What is being asked: Repeat nothing but the lines below running from the one containing "match decode s.cmd with" to the one containing "the command (R275)". Keep both end lines.

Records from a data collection
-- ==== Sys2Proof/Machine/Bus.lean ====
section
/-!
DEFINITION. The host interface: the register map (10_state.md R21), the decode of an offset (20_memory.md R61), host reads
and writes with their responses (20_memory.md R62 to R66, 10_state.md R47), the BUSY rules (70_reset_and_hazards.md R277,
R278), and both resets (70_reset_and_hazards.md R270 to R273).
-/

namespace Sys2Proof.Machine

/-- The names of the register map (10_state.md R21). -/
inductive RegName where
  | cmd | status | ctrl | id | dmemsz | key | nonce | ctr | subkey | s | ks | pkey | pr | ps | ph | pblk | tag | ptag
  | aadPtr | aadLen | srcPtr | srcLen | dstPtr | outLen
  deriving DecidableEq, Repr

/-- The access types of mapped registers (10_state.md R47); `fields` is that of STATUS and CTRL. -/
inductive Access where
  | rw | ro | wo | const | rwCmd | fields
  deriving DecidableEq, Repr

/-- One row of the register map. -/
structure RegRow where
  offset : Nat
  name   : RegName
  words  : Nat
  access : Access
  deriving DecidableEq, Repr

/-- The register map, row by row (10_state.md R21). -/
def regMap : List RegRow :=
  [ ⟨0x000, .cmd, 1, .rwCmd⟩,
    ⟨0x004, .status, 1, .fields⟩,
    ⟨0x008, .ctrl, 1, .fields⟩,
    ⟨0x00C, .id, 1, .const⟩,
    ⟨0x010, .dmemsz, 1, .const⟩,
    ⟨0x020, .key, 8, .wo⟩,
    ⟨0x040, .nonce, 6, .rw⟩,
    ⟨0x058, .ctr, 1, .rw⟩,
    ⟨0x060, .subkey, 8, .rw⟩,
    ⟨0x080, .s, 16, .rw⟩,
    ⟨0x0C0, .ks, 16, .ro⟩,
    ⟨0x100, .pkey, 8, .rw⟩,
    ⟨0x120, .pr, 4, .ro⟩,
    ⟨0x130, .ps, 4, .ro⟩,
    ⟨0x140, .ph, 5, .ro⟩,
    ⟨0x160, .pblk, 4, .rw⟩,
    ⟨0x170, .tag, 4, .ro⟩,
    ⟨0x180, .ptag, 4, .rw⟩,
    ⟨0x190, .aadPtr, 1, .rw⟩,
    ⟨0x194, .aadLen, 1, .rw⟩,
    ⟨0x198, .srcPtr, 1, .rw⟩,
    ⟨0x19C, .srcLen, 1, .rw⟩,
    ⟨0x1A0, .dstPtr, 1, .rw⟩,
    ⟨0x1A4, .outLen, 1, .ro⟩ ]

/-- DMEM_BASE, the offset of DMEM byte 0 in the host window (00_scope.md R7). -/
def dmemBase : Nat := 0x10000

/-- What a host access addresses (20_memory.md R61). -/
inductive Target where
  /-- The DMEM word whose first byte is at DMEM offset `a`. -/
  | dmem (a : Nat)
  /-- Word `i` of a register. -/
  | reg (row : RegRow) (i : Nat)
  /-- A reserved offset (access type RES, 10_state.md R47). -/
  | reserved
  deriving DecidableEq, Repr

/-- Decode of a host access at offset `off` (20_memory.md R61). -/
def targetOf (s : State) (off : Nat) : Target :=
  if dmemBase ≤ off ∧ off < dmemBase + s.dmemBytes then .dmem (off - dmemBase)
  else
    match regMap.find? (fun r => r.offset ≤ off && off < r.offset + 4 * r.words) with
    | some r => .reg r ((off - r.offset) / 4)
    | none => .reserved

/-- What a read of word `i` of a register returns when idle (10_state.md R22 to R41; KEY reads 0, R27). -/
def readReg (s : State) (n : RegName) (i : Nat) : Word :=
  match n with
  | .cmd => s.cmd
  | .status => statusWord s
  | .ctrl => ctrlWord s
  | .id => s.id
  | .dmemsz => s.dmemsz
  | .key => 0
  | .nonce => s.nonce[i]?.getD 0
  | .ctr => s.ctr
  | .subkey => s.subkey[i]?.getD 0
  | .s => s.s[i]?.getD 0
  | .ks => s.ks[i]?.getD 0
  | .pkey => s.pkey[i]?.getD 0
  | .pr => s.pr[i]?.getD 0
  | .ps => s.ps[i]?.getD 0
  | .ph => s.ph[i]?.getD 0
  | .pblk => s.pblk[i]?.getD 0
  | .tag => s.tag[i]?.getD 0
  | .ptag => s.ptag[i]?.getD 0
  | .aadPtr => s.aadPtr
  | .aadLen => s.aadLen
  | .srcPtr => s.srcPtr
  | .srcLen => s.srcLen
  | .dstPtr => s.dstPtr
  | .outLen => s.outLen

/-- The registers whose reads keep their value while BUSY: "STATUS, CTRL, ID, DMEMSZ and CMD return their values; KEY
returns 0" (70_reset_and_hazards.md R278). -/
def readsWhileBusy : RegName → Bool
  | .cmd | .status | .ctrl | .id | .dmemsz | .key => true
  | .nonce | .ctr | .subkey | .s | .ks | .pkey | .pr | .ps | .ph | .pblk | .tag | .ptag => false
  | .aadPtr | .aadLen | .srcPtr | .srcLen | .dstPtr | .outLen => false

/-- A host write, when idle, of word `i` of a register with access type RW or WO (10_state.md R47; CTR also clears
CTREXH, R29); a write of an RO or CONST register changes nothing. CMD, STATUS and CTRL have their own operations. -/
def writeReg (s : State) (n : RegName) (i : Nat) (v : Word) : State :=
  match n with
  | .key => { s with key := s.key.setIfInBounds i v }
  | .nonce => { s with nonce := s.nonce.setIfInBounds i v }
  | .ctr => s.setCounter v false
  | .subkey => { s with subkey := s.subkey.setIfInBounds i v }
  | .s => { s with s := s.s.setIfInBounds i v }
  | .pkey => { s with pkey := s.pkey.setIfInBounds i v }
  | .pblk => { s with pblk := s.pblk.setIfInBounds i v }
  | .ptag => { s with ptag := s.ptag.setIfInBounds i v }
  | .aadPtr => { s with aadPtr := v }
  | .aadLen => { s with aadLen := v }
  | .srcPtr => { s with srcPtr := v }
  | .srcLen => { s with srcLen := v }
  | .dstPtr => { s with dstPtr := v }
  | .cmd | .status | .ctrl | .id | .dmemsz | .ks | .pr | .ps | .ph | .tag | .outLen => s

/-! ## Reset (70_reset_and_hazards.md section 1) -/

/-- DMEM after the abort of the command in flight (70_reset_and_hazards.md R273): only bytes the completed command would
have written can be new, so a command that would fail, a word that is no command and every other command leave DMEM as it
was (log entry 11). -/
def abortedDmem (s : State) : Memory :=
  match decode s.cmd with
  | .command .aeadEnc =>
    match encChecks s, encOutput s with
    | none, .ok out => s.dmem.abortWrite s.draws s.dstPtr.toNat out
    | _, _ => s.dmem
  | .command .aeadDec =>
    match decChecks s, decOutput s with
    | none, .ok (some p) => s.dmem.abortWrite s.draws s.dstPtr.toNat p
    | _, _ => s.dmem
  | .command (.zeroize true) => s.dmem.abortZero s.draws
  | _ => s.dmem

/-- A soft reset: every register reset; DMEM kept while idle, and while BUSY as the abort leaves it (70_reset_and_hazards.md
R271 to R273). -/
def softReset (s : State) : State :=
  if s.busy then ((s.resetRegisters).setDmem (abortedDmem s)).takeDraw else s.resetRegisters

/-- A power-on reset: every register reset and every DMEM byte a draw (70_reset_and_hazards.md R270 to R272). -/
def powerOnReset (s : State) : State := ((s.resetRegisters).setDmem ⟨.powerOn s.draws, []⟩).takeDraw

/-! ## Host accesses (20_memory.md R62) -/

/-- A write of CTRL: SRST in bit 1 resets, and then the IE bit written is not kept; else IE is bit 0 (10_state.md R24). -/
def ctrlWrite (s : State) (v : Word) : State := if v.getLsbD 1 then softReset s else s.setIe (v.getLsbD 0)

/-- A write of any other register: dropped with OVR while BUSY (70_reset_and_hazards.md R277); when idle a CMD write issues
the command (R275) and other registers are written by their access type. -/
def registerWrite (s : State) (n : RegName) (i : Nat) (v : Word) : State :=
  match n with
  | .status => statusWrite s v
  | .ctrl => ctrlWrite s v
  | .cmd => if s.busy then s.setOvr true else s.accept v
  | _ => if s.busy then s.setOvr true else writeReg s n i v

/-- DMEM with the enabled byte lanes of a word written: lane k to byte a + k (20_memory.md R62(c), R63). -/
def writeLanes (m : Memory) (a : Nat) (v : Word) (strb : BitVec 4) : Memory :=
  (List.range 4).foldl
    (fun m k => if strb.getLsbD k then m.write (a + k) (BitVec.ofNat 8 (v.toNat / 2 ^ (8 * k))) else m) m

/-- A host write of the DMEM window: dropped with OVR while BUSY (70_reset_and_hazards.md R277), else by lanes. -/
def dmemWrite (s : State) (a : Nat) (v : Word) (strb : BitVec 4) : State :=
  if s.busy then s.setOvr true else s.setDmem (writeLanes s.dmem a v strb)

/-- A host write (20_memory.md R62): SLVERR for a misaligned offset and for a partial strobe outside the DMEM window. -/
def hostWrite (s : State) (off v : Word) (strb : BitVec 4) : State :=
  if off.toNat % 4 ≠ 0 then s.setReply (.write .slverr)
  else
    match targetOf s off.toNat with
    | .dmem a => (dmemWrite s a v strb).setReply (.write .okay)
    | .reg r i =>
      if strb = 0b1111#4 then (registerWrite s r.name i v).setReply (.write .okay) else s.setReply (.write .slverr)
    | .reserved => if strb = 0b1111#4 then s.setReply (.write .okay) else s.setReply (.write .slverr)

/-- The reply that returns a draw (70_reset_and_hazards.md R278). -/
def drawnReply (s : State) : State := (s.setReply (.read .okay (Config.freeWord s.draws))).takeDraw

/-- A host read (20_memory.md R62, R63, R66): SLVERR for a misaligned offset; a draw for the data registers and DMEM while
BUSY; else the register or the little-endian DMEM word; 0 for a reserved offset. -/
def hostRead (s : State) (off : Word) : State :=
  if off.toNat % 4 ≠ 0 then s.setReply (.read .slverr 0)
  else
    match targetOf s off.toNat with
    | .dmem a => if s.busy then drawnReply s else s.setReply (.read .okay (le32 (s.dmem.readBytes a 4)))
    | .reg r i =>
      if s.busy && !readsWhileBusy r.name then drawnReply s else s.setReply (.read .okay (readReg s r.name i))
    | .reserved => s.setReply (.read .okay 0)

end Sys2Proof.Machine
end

* * *

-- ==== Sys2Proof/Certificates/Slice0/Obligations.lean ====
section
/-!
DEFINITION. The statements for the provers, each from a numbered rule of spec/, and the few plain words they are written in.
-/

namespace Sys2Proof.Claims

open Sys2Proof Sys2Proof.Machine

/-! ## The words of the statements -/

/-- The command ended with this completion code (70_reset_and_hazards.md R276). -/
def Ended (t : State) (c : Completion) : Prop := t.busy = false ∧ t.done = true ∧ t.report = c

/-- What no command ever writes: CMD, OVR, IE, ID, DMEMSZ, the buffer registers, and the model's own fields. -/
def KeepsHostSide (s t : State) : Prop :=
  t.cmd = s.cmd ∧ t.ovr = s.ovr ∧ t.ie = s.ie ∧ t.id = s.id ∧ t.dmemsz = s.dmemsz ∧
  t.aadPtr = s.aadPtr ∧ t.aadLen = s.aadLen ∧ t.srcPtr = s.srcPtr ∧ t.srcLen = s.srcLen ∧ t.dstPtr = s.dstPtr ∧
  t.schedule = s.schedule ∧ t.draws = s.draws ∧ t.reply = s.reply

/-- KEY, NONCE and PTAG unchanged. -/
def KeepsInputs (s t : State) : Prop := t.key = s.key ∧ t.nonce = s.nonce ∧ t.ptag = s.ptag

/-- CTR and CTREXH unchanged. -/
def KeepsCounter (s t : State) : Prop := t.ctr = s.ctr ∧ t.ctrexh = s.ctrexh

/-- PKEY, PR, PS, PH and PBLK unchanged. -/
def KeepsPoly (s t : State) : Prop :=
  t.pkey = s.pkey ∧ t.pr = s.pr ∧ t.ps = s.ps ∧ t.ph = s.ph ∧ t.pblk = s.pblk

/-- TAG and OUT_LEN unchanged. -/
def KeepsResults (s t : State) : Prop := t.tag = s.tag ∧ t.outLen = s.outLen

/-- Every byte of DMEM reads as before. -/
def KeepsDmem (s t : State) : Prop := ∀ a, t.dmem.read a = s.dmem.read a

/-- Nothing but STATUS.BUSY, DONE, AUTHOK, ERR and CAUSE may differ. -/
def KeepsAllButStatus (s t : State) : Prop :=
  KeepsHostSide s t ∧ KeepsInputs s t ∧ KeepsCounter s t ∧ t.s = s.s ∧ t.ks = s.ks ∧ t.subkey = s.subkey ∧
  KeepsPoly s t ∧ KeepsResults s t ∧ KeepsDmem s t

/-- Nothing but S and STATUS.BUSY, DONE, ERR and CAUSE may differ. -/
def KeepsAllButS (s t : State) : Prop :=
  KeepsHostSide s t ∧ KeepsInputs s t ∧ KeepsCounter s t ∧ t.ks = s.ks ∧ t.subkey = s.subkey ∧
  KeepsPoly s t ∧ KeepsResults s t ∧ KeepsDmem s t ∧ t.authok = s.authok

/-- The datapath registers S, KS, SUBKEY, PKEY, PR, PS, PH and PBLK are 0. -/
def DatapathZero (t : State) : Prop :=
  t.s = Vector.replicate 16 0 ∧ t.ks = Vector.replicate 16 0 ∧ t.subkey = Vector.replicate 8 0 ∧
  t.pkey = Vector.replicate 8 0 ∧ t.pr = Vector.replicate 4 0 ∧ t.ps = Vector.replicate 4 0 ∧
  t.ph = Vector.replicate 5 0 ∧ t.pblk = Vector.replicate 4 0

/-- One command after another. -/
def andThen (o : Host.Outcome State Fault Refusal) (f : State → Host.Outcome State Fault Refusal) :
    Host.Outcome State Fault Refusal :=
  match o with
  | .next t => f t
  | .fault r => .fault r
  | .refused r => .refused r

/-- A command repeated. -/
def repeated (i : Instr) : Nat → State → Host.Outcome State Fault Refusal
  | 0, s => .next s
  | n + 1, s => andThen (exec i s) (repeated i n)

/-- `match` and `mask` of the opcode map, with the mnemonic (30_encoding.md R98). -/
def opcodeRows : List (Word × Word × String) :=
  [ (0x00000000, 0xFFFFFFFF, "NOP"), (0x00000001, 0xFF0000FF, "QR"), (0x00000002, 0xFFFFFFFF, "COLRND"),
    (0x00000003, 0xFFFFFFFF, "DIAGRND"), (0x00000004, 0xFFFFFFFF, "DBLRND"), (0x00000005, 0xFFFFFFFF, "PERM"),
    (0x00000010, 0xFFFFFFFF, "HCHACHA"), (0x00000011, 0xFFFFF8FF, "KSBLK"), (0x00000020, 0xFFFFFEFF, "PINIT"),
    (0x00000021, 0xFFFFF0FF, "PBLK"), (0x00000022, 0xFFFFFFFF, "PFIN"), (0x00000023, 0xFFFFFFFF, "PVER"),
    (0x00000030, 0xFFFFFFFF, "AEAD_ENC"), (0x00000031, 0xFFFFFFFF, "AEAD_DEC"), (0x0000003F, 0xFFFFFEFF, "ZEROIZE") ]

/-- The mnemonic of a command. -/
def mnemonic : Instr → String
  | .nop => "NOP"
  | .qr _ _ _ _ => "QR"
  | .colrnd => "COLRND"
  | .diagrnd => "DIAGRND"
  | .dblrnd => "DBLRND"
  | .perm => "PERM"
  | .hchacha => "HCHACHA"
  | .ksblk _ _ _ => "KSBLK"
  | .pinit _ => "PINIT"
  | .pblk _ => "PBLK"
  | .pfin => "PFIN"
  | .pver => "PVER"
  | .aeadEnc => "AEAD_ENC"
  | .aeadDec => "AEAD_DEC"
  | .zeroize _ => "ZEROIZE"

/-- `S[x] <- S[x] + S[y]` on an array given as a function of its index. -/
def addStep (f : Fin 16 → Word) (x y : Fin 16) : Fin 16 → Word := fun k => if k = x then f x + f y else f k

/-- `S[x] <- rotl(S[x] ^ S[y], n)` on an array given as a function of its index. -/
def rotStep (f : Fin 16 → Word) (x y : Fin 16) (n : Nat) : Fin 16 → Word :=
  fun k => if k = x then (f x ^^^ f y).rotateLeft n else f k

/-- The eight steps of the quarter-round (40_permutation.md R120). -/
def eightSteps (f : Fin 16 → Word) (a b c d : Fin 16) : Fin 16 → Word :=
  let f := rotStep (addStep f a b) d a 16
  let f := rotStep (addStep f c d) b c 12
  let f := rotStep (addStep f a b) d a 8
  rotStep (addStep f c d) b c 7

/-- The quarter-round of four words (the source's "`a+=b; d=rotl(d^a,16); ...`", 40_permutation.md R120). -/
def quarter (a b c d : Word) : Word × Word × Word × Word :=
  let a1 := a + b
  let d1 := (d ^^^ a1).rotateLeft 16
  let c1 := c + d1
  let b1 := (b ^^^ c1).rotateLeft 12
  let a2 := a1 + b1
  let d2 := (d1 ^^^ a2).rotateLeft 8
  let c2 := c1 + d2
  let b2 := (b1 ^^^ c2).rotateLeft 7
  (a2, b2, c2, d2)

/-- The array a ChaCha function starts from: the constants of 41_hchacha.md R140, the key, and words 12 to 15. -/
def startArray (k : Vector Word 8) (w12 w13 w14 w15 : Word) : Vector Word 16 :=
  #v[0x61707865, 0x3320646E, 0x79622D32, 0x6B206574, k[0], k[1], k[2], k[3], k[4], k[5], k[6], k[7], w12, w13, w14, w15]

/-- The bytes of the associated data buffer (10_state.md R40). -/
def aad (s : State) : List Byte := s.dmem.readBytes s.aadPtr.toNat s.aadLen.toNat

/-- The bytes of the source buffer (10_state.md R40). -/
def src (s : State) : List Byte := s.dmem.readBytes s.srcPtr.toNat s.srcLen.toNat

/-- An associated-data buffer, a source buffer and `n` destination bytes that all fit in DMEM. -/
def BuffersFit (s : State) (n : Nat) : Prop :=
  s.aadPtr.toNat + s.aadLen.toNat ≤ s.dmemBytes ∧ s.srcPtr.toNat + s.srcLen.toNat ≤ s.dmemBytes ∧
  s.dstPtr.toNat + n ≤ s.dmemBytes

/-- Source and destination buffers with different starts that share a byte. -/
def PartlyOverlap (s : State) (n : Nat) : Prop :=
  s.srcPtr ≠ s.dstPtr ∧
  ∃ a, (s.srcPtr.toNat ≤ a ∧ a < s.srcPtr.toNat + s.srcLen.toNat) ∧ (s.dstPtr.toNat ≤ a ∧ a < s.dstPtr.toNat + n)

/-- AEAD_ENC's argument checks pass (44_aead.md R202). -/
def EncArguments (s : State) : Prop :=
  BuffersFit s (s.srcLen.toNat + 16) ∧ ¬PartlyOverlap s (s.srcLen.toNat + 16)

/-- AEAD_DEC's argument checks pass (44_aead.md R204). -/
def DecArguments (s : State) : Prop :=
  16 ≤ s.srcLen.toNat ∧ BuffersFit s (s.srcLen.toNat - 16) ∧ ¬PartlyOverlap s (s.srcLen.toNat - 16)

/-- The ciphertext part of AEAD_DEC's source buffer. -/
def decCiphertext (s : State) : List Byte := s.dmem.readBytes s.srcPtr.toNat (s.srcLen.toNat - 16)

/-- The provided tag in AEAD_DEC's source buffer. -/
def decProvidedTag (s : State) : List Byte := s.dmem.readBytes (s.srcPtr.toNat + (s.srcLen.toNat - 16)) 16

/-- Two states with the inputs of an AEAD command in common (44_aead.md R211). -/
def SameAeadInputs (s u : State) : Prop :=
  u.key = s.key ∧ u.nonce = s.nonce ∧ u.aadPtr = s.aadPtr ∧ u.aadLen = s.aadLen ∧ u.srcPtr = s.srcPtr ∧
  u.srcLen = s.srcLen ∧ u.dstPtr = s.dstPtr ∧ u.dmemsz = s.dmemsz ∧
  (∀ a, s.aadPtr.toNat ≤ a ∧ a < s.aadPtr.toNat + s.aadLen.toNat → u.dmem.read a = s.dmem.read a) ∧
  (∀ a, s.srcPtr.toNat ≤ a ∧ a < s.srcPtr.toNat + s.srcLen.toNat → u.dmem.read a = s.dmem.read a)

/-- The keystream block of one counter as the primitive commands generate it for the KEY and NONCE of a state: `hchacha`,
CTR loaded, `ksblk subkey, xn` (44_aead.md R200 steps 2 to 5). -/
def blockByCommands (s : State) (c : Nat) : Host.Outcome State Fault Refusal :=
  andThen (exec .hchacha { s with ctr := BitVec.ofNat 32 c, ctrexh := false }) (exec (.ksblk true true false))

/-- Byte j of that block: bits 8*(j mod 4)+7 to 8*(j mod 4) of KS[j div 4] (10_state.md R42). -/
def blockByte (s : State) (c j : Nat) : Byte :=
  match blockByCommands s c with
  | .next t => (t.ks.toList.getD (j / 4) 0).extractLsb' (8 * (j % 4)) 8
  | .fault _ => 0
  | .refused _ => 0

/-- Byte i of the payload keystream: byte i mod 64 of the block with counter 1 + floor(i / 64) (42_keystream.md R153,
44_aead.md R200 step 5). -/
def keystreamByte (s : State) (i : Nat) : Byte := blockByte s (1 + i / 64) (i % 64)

Finished exercise:
  match decode s.cmd with
  | .command .aeadEnc =>
    match encChecks s, encOutput s with
    | none, .ok out => s.dmem.abortWrite s.draws s.dstPtr.toNat out
    | _, _ => s.dmem
  | .command .aeadDec =>
    match decChecks s, decOutput s with
    | none, .ok (some p) => s.dmem.abortWrite s.draws s.dstPtr.toNat p
    | _, _ => s.dmem
  | .command (.zeroize true) => s.dmem.abortZero s.draws
  | _ => s.dmem

/-- A soft reset: every register reset; DMEM kept while idle, and while BUSY as the abort leaves it (70_reset_and_hazards.md
R271 to R273). -/
def softReset (s : State) : State :=
  if s.busy then ((s.resetRegisters).setDmem (abortedDmem s)).takeDraw else s.resetRegisters

/-- A power-on reset: every register reset and every DMEM byte a draw (70_reset_and_hazards.md R270 to R272). -/
def powerOnReset (s : State) : State := ((s.resetRegisters).setDmem ⟨.powerOn s.draws, []⟩).takeDraw

/-! ## Host accesses (20_memory.md R62) -/

/-- A write of CTRL: SRST in bit 1 resets, and then the IE bit written is not kept; else IE is bit 0 (10_state.md R24). -/
def ctrlWrite (s : State) (v : Word) : State := if v.getLsbD 1 then softReset s else s.setIe (v.getLsbD 0)

/-- A write of any other register: dropped with OVR while BUSY (70_reset_and_hazards.md R277); when idle a CMD write issues
the command (R275) and other registers are written by their access type. -/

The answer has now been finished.